Now he was making a second try, and this time she thought he'd make it. She tried to be an asset to him by contributing handsomely to his campaign fund. Beyond that, she lent him huge sums of money. Still, she knew without being told that his new advisers had her down on their books as a liability.
He still called once in a while, but his voice was always full of shame. He promised they would get together as soon as he had a free moment. She felt like calling him now, this minute, and telling him ... what? You broke my heart? I believed in you? I trusted you? She snorted. She'd done all that in a letter, and he hadn't answered. He was probably too damn busy even to go to the post office box to pick up his mail. Out of sight, out of mind. She hadn't written for three weeks now. Up to that time she'd written twice a week, sometimes three times, but for months there had been no response.
“Fuck you, Calvin Santos,” Ruby whispered.
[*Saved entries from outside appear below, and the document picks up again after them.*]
-- ==== Sys2Proof/Config.lean ====
section
/-! DEFINITION. What the manual leaves open: free values, each an opaque constant without a body, so that no proof can
see what it is. The counter or the operands that such a constant is applied to are plain data. -/

namespace Sys2Proof.Config

/-- The n-th open choice of the machine: old or new words (R89, R213, R264), whether an announcement has arrived (R274),
which cluster takes a task (R337), which pair a reduction tree joins (R474), and the like. Log entry 8. -/
opaque freeNat : Nat → Nat

/-- The value an estimate delivers, before its bound is checked (R158): operation, element type, operand bits.
Log entry 7. -/
opaque estimate : Nat → ElemTy → Nat → Nat

/-- Which data unit the tweak of the memory cipher numbers: 1, 2 or 4 blocks (R277). Log entry 9. -/
opaque xtsUnit : Nat

/-- The key that slot 0 receives from the on-die random source (R428). Log entry 9. -/
opaque bootKey : BitVec 512

/-- The SHAKE256 digest of the ROM (false) or of the patch RAM (true), as a number of 64 bytes (R425). Log entry 11. -/
opaque digest : Bool → BitVec 512

/-- Byte i of the ML-DSA-65 signature of a report whose first 256 bytes are given as a number (R426). Log entry 11. -/
opaque signatureByte : Nat → Nat → BitVec 8

/-- The nonzero incarnation that the firmware draws for the n-th bring-up (R402). Log entry 12. -/
opaque drawnIncarnation : Nat → BitVec 16

/-- The identity public key, byte by byte (R427). Log entry 11. -/
opaque identityKeyByte : Nat → BitVec 8

end Sys2Proof.Config
end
She cried then, huge, gulping sobs that shook her shoulders. Once she'd told herself she had no regrets about anything in her life. It wasn't true now, though. There was plenty to cry about.
All her old friends were gone. Grace and Paul were dead. She'd gone to their separate funerals just months apart. Paul had gone first with a heart attack. Lost without her love, Grace had managed to hang on for several months and then took an overdose of sleeping pills.
Then there was Mabel McIntyre. On a bright October day with the leaves all bronze and golden she'd called the number in her address book and was told the number was disconnected. She'd known what that meant and hadn't tried it again. Mabel was gone. So, too, were the Quantrells. God, so many times she'd wanted to go to Michigan to see them, but she hadn't. The year the Christmas gifts came back was one of the hardest things to bear. She'd made them part of her life. Now they were gone.
And Rena and Bruno. Rena had called a year before and said they were liquidating all their assets and going back to Egypt. She'd written again six months later from her homeland and said Bruno had passed away. The letter was long and rambling, but only in the bottom line did she finally get around to saying that she, too, was dying and had perhaps three months to live. It had taken that long for the letter to reach her. She'd called right away, but she was told Rena had already passed away. She'd truly grieved for Rena and Bruno.